Task requirements:
Report every line of the data where the string "Home" appears.

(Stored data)
________
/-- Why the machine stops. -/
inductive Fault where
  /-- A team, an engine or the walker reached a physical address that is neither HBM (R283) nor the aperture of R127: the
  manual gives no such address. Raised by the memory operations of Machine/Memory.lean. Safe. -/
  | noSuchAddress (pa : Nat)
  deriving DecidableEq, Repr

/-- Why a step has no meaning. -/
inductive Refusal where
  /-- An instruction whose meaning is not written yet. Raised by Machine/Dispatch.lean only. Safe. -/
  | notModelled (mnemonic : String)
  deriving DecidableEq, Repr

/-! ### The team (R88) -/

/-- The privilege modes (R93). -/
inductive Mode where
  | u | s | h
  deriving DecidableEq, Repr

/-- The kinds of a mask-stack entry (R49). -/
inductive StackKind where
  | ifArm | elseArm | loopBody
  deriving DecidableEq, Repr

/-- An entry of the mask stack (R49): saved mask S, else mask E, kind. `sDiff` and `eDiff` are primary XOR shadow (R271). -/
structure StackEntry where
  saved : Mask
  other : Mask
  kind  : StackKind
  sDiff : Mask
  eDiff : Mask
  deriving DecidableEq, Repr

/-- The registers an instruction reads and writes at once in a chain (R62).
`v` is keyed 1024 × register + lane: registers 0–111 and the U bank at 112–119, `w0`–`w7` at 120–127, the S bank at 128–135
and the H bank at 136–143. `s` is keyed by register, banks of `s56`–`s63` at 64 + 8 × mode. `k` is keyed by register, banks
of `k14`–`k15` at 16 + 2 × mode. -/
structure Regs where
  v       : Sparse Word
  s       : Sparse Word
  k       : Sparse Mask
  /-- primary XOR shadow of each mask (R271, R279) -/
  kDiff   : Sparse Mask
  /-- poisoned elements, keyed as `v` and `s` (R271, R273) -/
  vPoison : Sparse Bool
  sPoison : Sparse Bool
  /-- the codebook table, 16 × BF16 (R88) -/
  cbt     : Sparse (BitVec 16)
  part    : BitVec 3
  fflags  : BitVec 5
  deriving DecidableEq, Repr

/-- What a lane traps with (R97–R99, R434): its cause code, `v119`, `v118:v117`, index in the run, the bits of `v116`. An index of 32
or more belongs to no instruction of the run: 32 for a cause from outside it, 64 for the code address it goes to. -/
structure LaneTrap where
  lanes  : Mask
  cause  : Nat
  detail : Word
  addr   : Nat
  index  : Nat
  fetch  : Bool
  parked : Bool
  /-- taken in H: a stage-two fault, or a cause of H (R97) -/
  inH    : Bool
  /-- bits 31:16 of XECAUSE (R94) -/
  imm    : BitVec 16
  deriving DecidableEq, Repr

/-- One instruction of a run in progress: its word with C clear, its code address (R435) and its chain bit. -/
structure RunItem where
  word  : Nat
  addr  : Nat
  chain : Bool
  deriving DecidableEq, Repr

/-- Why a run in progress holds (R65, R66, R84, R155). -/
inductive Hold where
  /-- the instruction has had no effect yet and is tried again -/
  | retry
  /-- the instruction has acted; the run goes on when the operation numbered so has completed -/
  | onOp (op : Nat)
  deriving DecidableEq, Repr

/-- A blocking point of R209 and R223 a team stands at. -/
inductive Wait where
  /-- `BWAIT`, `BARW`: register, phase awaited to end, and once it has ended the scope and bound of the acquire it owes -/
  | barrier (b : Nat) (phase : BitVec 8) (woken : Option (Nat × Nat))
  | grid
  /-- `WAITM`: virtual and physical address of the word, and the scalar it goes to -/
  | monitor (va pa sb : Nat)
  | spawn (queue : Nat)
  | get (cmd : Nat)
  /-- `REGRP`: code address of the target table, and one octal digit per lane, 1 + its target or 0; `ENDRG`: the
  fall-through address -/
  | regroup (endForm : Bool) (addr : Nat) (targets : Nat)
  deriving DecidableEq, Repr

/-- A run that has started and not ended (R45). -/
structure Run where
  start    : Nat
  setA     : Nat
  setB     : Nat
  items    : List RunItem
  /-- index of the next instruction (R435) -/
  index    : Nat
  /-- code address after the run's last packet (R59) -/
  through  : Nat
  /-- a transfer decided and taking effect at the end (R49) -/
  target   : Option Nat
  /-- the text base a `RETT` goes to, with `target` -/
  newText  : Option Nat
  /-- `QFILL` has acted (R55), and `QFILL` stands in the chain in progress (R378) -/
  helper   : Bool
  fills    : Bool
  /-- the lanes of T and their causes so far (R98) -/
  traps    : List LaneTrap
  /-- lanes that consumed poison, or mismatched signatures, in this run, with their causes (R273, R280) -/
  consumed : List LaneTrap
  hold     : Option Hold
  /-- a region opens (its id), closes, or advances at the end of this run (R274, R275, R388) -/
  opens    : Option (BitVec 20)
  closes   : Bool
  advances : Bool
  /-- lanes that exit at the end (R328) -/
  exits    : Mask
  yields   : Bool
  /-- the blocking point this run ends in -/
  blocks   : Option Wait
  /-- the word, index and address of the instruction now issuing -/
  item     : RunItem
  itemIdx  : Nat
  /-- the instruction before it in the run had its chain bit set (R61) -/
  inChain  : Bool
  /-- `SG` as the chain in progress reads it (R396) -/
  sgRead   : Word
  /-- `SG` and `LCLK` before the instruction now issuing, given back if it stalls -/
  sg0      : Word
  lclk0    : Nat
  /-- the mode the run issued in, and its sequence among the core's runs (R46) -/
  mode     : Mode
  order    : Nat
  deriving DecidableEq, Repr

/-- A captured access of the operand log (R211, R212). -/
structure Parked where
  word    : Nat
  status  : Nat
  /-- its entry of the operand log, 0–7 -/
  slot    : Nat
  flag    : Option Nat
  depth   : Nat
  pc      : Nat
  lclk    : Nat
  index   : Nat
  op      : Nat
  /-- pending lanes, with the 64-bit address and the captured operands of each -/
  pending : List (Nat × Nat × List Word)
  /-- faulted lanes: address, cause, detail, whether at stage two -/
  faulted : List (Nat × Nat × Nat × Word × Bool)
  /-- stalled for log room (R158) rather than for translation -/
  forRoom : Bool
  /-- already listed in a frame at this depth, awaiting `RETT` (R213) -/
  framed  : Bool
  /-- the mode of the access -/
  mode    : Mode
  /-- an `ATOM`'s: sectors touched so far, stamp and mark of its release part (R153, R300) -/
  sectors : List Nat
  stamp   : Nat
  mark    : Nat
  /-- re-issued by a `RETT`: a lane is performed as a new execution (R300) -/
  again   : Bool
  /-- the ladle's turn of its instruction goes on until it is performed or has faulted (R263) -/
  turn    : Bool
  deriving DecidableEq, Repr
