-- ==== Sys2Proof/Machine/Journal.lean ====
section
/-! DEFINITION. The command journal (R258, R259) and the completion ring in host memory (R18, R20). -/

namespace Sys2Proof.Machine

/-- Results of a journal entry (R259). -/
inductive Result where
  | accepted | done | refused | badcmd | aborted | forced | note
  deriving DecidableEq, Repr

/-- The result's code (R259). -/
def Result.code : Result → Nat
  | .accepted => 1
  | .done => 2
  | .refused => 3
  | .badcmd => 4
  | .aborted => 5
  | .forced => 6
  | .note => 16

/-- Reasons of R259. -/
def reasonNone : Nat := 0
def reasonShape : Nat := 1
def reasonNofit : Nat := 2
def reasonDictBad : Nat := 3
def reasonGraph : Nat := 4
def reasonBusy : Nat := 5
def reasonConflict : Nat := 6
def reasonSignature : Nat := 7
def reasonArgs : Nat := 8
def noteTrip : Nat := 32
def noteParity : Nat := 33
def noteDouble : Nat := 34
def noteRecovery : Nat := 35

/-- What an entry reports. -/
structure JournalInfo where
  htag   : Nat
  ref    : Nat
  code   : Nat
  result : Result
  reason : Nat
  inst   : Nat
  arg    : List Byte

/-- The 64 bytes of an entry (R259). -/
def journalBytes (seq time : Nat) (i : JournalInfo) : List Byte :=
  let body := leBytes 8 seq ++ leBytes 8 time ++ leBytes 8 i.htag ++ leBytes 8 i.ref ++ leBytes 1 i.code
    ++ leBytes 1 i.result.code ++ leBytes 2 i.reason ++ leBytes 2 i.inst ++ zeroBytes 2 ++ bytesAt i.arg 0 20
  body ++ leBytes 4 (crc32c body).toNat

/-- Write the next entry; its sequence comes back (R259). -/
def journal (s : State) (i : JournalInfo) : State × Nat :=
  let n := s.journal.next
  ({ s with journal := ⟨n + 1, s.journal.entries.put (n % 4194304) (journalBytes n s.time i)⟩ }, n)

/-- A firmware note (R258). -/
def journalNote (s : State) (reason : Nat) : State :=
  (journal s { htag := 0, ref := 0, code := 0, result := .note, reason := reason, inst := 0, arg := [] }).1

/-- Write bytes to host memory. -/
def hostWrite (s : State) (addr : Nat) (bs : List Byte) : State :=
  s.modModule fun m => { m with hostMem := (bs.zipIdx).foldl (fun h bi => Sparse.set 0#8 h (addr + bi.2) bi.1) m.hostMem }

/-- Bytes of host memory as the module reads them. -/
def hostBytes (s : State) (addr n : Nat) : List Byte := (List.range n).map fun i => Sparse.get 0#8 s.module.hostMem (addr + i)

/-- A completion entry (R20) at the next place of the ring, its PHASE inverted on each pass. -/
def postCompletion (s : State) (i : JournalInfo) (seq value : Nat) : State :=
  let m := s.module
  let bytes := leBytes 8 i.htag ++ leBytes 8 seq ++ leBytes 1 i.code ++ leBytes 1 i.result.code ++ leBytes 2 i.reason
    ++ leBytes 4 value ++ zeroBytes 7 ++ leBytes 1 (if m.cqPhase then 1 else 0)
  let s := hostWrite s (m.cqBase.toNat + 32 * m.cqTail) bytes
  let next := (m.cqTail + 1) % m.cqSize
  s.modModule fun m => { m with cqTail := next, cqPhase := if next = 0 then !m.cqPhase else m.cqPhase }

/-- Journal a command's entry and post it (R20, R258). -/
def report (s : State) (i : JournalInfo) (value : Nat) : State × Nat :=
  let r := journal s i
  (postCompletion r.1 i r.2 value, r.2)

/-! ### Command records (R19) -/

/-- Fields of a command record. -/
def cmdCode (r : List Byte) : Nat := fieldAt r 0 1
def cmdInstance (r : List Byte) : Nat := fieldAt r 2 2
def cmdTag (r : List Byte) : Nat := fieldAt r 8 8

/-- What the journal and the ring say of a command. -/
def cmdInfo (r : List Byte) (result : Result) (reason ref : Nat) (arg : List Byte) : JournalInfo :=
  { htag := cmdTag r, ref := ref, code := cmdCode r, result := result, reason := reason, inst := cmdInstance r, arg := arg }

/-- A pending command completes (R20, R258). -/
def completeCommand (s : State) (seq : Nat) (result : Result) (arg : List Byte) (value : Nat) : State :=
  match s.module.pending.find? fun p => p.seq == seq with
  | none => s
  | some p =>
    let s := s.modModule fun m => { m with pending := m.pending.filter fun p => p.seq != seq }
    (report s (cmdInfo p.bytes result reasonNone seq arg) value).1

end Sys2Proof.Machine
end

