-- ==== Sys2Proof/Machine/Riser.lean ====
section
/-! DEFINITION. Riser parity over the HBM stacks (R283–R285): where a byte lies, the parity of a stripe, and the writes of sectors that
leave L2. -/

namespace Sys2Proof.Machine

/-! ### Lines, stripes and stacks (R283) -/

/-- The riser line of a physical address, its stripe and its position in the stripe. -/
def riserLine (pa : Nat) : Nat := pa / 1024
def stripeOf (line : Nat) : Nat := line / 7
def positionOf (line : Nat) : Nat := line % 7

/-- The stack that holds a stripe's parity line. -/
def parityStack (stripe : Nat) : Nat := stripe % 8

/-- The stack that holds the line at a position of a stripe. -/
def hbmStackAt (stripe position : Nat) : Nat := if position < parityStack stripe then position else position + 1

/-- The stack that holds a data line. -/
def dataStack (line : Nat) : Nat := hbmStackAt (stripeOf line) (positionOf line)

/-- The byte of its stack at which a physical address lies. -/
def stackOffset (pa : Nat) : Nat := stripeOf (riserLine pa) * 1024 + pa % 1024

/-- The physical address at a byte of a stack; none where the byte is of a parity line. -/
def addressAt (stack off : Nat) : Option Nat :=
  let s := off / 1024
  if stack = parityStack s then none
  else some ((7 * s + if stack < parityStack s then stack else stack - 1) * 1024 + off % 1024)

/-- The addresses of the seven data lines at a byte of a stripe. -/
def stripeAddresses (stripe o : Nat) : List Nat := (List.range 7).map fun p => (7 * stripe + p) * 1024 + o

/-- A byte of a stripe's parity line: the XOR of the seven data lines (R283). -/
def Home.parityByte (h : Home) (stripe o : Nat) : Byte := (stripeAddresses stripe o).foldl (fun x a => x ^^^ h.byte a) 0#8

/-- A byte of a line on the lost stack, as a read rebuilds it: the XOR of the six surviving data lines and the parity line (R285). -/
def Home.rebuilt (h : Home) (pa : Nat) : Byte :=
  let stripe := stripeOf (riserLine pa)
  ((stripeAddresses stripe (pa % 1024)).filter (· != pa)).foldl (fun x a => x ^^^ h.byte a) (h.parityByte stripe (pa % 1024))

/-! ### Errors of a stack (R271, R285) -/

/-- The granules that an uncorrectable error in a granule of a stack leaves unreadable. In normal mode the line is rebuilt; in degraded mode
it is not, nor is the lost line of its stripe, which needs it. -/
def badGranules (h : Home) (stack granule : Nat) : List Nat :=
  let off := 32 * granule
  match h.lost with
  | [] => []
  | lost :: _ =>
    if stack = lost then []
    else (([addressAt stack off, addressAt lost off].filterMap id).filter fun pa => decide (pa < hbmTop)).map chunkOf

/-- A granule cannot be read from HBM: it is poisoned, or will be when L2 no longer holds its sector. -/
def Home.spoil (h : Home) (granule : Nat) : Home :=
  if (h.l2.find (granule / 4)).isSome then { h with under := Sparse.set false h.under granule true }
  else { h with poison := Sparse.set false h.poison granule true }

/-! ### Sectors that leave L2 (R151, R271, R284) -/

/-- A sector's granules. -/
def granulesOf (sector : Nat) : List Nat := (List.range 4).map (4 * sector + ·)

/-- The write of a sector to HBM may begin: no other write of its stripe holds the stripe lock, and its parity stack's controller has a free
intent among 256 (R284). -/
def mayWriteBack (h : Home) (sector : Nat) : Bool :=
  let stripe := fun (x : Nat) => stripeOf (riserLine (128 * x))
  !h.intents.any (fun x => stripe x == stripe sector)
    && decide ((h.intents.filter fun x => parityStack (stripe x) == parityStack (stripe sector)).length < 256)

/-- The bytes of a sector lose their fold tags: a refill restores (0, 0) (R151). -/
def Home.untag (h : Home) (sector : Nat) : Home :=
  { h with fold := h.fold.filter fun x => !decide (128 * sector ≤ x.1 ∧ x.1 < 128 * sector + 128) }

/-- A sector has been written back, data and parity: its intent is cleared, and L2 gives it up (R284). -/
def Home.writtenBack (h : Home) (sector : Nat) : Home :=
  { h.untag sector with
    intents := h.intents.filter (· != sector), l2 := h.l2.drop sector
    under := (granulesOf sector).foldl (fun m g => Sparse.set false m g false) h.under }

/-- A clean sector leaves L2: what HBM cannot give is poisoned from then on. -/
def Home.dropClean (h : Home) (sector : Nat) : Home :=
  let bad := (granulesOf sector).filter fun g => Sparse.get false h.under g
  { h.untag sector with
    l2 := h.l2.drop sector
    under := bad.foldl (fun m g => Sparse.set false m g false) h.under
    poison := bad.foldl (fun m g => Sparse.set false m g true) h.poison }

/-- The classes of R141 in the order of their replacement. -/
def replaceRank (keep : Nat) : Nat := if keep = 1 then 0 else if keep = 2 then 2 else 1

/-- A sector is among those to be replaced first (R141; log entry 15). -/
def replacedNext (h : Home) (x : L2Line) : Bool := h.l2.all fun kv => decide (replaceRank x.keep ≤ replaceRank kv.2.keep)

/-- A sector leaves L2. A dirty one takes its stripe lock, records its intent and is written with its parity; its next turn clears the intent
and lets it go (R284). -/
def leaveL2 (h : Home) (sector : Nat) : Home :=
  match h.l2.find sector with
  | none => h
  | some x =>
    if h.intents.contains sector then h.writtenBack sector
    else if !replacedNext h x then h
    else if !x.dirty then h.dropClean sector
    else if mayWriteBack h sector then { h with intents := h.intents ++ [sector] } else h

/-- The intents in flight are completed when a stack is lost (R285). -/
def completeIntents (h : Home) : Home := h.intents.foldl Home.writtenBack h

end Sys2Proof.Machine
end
________
Written answer:
def Home.parityByte (h : Home) (stripe o : Nat) : Byte := (stripeAddresses stripe o).foldl (fun x a => x ^^^ h.byte a) 0#8
def Home.rebuilt (h : Home) (pa : Nat) : Byte :=
def badGranules (h : Home) (stack granule : Nat) : List Nat :=
def Home.spoil (h : Home) (granule : Nat) : Home :=
def mayWriteBack (h : Home) (sector : Nat) : Bool :=
def Home.untag (h : Home) (sector : Nat) : Home :=
def Home.writtenBack (h : Home) (sector : Nat) : Home :=
def Home.dropClean (h : Home) (sector : Nat) : Home :=
def replacedNext (h : Home) (x : L2Line) : Bool := h.l2.all fun kv => decide (replaceRank x.keep ≤ replaceRank kv.2.keep)
def leaveL2 (h : Home) (sector : Nat) : Home :=
def completeIntents (h : Home) : Home := h.intents.foldl Home.writtenBack h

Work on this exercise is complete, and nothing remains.